Data extracted from a collection:
+-------+

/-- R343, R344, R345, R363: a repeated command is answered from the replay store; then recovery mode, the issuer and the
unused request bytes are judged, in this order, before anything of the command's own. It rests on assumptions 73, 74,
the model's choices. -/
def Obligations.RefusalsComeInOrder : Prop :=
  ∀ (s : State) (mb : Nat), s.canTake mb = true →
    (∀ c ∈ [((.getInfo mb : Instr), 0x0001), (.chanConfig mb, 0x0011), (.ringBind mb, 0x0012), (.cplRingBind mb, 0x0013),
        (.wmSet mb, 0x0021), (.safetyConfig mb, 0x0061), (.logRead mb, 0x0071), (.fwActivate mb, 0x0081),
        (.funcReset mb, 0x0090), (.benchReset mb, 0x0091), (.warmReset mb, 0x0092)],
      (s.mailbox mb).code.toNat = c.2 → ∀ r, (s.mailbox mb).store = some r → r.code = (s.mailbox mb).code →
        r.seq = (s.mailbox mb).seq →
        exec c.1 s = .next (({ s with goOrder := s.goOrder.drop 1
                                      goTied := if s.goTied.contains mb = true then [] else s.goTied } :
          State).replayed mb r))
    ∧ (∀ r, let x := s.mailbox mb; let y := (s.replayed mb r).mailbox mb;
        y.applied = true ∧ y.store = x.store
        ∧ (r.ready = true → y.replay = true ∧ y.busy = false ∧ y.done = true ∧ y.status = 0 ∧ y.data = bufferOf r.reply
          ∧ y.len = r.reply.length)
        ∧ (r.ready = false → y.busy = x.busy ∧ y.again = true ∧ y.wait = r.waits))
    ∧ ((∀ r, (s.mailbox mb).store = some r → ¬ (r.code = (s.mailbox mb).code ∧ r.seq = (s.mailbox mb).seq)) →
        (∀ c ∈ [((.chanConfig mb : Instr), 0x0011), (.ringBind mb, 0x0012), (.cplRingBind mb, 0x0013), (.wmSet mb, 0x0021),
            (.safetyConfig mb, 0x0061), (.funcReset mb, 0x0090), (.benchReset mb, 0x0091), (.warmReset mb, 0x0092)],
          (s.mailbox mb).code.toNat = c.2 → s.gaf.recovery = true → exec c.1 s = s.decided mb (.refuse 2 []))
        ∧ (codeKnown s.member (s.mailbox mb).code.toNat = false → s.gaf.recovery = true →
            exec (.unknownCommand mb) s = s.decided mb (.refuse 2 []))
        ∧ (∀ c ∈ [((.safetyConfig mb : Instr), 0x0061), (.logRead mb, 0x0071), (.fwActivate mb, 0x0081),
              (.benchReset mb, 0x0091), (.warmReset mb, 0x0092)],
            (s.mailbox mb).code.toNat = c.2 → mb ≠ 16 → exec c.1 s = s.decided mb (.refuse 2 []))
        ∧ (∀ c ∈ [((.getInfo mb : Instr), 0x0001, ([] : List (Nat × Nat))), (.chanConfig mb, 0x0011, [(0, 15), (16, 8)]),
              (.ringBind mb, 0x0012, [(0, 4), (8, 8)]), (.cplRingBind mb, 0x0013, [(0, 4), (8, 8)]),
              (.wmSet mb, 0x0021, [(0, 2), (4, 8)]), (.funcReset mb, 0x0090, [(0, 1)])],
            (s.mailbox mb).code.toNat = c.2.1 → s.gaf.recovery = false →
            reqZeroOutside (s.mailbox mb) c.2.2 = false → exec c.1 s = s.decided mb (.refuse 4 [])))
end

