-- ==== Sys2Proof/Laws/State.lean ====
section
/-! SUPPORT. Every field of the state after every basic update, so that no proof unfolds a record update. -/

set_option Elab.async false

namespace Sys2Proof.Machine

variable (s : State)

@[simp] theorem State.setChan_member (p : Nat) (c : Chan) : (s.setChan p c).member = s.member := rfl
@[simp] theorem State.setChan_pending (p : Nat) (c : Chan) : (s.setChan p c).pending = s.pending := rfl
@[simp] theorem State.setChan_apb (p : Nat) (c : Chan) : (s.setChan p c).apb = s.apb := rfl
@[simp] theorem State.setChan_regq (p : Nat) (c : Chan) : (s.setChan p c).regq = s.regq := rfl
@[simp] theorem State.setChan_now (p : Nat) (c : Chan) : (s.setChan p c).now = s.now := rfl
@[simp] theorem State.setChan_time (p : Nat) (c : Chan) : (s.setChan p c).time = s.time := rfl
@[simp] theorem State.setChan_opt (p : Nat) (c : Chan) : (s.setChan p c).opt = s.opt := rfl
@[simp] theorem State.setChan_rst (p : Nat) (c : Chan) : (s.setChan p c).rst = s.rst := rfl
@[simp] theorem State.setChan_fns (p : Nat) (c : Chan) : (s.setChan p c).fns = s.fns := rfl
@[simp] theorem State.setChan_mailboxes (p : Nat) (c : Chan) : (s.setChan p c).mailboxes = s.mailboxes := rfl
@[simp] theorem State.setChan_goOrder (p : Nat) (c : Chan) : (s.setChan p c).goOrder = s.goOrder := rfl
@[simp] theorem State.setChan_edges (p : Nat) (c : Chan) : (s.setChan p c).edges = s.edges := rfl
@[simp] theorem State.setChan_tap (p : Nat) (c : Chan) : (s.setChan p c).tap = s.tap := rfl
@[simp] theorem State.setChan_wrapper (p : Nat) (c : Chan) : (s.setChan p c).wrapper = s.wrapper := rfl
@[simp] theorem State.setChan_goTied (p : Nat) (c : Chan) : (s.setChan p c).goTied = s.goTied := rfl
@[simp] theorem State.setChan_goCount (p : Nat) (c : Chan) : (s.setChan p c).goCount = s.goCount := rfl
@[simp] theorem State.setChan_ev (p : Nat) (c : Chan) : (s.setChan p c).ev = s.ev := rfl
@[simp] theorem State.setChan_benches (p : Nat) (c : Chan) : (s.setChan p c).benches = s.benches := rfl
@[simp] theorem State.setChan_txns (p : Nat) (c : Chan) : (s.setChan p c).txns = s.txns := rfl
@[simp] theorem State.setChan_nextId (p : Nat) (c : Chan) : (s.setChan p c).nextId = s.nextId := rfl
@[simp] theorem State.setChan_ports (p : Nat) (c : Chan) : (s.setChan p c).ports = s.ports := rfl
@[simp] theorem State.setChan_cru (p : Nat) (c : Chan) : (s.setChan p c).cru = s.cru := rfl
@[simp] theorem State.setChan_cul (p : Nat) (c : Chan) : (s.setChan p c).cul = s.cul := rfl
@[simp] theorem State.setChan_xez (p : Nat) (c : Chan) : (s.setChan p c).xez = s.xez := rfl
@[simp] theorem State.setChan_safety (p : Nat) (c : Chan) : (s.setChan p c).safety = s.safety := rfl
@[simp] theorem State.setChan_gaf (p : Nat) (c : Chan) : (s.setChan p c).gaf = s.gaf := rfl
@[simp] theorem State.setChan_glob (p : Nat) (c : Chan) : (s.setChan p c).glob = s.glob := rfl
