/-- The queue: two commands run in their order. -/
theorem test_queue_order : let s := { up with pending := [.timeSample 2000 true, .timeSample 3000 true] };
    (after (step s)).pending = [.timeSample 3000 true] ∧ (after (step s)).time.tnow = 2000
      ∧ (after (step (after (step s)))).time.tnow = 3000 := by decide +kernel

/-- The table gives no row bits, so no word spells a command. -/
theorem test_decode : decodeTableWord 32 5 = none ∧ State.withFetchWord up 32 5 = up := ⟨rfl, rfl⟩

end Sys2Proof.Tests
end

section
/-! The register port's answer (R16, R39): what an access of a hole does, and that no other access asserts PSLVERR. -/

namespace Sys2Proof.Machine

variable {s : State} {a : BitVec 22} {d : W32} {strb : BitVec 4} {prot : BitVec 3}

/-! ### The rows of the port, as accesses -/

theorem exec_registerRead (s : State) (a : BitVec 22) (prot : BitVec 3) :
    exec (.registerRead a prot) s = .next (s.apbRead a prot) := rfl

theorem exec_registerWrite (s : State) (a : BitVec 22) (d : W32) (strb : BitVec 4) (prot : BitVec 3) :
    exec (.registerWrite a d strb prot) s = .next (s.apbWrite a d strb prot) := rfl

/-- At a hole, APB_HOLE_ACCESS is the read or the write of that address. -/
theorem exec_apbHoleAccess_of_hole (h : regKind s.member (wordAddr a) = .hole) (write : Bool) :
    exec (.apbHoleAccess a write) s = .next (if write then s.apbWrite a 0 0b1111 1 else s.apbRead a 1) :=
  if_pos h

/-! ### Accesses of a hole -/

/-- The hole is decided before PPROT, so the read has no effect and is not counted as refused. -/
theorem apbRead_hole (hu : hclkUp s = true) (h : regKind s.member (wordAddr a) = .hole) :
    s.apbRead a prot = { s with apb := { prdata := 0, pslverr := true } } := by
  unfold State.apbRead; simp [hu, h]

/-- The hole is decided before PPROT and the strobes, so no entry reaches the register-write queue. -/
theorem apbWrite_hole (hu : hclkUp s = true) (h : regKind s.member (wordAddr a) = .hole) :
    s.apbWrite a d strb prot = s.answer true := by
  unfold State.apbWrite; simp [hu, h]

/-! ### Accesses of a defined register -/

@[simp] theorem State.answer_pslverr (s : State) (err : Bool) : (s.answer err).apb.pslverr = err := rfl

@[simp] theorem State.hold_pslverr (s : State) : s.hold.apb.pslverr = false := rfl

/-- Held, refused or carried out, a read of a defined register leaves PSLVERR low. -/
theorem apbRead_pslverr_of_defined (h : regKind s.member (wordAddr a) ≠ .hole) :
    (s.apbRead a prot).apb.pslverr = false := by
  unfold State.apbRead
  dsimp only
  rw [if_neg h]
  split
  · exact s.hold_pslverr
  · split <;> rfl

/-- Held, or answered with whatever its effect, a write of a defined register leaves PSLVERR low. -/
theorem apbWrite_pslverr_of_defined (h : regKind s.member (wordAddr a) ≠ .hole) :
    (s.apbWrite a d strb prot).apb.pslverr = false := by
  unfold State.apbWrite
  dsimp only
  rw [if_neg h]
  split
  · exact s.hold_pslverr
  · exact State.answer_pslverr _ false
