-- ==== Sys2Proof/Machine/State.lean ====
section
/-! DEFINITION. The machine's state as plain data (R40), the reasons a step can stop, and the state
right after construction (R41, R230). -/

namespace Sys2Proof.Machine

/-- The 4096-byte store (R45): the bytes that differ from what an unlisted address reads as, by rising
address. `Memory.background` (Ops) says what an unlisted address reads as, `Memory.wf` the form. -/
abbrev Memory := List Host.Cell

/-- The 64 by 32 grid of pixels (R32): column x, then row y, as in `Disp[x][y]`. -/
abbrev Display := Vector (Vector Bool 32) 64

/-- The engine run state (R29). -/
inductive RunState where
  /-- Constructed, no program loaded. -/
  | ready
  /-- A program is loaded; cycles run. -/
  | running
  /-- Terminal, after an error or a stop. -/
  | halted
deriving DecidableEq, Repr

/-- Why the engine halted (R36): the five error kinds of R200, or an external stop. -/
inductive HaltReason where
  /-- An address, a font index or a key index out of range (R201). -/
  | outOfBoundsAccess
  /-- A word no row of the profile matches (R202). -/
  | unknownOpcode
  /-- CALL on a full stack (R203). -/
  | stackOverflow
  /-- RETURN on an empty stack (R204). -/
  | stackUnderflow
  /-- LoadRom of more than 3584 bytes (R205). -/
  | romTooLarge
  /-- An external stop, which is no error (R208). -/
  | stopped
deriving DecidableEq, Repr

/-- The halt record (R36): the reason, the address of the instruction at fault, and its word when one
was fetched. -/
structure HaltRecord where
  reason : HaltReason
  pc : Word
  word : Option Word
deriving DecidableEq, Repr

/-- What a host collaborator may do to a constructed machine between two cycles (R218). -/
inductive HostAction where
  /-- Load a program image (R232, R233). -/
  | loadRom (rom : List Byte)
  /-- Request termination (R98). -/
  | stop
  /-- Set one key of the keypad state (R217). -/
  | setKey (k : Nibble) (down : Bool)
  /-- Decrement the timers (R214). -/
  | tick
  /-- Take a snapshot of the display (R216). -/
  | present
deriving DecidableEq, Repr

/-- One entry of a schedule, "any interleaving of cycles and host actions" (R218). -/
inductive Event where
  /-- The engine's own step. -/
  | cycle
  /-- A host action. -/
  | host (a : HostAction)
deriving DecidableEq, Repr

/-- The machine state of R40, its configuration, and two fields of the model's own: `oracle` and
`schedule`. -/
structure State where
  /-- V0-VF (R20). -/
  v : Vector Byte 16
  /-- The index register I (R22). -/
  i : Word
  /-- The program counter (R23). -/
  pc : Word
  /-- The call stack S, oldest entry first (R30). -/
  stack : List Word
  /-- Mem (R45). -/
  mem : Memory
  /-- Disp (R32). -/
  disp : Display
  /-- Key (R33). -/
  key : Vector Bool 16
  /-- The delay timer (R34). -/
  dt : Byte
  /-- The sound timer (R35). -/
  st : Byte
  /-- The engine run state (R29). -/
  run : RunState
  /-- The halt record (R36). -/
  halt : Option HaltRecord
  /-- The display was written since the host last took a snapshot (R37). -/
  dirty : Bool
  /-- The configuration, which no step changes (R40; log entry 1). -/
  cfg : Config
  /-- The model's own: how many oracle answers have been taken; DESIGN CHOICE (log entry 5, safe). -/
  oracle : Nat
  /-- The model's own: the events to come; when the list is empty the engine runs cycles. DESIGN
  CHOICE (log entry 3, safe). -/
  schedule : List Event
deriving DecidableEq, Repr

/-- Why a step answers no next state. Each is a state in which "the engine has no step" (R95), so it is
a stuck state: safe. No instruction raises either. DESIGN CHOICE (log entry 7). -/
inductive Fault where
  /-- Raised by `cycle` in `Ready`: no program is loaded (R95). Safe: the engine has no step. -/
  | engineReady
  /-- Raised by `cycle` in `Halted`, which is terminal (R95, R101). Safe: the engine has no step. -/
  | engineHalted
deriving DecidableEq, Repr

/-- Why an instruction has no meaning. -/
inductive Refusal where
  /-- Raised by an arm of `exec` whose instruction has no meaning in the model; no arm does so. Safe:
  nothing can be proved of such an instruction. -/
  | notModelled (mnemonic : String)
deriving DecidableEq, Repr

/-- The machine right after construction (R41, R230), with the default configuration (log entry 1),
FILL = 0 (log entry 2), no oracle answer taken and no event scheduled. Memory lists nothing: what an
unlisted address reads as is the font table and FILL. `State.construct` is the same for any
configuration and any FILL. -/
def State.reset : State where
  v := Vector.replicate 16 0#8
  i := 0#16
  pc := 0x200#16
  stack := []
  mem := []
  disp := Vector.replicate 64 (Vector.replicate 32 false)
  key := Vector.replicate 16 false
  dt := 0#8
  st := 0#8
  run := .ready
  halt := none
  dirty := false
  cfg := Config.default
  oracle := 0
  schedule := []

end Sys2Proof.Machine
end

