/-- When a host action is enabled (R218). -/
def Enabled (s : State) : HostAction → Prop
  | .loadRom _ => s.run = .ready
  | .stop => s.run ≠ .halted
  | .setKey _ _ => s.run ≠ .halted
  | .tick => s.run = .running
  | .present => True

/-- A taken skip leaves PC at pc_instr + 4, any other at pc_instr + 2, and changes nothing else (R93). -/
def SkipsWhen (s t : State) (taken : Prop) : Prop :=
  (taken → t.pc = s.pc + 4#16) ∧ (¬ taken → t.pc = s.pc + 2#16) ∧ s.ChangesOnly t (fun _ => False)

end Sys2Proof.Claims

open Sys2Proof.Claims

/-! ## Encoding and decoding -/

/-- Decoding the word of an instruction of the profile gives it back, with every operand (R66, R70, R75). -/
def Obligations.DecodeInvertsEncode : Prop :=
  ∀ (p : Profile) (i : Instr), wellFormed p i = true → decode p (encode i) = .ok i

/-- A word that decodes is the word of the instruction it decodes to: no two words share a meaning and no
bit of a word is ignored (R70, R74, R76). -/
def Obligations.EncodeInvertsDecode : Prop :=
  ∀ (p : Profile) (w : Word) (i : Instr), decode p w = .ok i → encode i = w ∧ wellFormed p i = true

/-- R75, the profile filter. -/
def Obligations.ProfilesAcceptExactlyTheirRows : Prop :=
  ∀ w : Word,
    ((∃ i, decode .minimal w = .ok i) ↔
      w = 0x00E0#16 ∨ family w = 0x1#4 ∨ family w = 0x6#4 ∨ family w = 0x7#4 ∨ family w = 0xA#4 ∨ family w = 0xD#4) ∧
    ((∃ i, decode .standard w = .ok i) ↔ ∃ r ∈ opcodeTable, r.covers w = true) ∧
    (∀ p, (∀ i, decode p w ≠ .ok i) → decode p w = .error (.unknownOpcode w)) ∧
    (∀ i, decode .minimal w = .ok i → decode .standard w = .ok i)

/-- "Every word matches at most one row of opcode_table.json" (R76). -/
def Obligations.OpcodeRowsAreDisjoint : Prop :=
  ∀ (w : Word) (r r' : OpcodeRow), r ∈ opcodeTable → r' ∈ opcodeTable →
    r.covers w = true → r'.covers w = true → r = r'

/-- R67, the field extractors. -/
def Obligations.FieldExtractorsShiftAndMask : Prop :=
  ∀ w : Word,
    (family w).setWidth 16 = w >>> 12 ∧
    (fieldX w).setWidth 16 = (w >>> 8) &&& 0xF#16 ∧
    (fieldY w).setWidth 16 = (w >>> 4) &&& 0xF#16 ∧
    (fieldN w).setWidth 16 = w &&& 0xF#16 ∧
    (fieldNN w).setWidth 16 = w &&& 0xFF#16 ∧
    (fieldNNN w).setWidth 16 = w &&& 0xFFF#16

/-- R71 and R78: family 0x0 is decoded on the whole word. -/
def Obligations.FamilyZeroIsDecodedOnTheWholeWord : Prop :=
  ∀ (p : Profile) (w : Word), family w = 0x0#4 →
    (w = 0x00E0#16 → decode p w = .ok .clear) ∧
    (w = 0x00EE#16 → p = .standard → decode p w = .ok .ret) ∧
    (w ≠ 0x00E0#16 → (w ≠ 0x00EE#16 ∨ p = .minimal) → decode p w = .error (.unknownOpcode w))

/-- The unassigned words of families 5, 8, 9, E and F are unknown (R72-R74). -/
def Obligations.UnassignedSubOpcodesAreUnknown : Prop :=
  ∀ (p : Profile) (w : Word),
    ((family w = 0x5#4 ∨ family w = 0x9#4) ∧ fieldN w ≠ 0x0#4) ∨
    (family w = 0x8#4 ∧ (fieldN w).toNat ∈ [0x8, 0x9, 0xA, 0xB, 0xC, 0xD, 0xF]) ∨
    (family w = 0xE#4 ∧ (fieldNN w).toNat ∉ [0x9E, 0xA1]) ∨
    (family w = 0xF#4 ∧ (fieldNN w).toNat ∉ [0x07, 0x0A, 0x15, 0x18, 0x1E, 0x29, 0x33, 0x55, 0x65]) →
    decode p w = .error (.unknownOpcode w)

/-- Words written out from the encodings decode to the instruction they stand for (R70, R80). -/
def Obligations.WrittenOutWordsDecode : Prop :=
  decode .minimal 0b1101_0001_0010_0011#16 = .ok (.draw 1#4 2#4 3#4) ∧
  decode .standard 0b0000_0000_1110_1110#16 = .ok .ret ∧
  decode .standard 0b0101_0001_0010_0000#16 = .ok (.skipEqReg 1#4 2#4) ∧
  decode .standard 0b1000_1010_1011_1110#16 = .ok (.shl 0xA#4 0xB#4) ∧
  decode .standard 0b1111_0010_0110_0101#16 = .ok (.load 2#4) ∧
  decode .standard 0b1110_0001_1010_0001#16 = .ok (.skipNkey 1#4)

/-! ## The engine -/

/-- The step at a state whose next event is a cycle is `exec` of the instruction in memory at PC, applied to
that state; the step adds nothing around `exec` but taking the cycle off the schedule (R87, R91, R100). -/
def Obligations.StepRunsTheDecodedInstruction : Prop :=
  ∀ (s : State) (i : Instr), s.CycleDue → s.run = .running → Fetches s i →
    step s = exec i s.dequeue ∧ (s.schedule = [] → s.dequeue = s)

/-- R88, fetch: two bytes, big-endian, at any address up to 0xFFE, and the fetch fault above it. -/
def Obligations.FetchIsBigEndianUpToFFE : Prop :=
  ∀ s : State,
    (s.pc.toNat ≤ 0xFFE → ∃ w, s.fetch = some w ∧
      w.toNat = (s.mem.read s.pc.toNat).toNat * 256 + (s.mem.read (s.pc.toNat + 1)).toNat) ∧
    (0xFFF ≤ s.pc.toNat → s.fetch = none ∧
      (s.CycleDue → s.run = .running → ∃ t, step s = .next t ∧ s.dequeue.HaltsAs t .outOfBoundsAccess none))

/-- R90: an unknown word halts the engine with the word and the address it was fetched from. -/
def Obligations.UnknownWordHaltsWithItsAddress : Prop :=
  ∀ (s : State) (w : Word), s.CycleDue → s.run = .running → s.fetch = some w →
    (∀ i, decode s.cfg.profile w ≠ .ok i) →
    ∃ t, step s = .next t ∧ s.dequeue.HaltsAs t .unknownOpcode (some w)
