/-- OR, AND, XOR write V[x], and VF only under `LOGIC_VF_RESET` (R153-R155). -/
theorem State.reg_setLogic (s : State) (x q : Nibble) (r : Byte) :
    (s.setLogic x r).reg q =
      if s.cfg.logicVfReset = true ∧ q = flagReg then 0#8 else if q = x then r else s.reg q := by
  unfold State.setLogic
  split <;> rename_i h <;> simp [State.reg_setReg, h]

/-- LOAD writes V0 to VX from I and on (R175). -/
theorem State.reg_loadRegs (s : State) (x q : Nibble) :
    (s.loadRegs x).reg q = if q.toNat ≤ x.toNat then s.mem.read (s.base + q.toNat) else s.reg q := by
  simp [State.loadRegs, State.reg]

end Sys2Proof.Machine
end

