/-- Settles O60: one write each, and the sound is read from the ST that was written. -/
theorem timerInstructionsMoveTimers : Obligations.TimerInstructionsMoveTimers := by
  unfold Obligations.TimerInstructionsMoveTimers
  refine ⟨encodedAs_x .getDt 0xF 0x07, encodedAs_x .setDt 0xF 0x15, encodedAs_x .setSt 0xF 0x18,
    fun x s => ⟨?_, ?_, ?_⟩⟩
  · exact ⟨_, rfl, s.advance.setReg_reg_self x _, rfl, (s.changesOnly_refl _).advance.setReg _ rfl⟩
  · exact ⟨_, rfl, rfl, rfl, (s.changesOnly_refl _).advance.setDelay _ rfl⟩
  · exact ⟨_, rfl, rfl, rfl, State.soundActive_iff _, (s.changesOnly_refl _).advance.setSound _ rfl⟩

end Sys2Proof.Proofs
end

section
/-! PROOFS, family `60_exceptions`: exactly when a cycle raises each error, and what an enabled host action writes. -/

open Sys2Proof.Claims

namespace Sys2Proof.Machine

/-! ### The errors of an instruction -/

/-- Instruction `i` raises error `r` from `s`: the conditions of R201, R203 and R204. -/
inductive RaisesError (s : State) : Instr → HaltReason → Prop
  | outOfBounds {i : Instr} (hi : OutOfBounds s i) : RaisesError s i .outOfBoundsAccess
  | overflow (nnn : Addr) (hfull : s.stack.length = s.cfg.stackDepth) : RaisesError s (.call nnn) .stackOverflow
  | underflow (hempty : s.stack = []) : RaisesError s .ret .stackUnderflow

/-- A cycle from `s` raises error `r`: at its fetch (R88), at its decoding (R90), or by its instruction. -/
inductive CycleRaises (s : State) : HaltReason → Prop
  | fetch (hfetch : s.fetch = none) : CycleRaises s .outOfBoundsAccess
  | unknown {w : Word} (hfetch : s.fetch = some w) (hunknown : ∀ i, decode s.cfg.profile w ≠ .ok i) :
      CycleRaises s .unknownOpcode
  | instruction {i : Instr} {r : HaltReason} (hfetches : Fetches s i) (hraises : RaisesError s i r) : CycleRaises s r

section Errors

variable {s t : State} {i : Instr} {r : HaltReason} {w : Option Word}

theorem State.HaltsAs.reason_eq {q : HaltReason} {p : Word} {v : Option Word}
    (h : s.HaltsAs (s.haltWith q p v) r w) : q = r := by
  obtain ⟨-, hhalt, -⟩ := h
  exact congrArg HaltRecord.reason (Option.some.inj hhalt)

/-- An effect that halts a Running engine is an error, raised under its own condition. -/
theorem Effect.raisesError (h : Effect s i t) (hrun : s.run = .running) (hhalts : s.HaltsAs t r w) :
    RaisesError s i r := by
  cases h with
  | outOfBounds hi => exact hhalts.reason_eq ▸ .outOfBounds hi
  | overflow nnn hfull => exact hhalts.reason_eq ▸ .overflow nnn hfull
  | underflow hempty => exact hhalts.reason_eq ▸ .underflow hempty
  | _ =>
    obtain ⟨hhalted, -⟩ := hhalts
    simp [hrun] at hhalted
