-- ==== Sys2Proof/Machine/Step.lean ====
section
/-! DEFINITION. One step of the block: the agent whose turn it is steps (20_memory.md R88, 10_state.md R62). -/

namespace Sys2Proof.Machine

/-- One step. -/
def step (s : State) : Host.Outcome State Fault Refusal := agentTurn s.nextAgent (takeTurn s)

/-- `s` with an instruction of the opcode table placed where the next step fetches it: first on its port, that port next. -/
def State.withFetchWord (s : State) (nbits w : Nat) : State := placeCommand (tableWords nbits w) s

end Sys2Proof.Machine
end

+-------+

* Directions *
Your task for the entries above: copy exactly the span starting with the line with "Obligations.TimerInstructionsMoveTimers := by" and going on through the line with "(s.changesOnly_refl _).advance.setDelay _ rfl⟩", both lines included, and nothing else.

* Exercise answer *
theorem timerInstructionsMoveTimers : Obligations.TimerInstructionsMoveTimers := by
  unfold Obligations.TimerInstructionsMoveTimers
  refine ⟨encodedAs_x .getDt 0xF 0x07, encodedAs_x .setDt 0xF 0x15, encodedAs_x .setSt 0xF 0x18,
    fun x s => ⟨?_, ?_, ?_⟩⟩
  · exact ⟨_, rfl, s.advance.setReg_reg_self x _, rfl, (s.changesOnly_refl _).advance.setReg _ rfl⟩
  · exact ⟨_, rfl, rfl, rfl, (s.changesOnly_refl _).advance.setDelay _ rfl⟩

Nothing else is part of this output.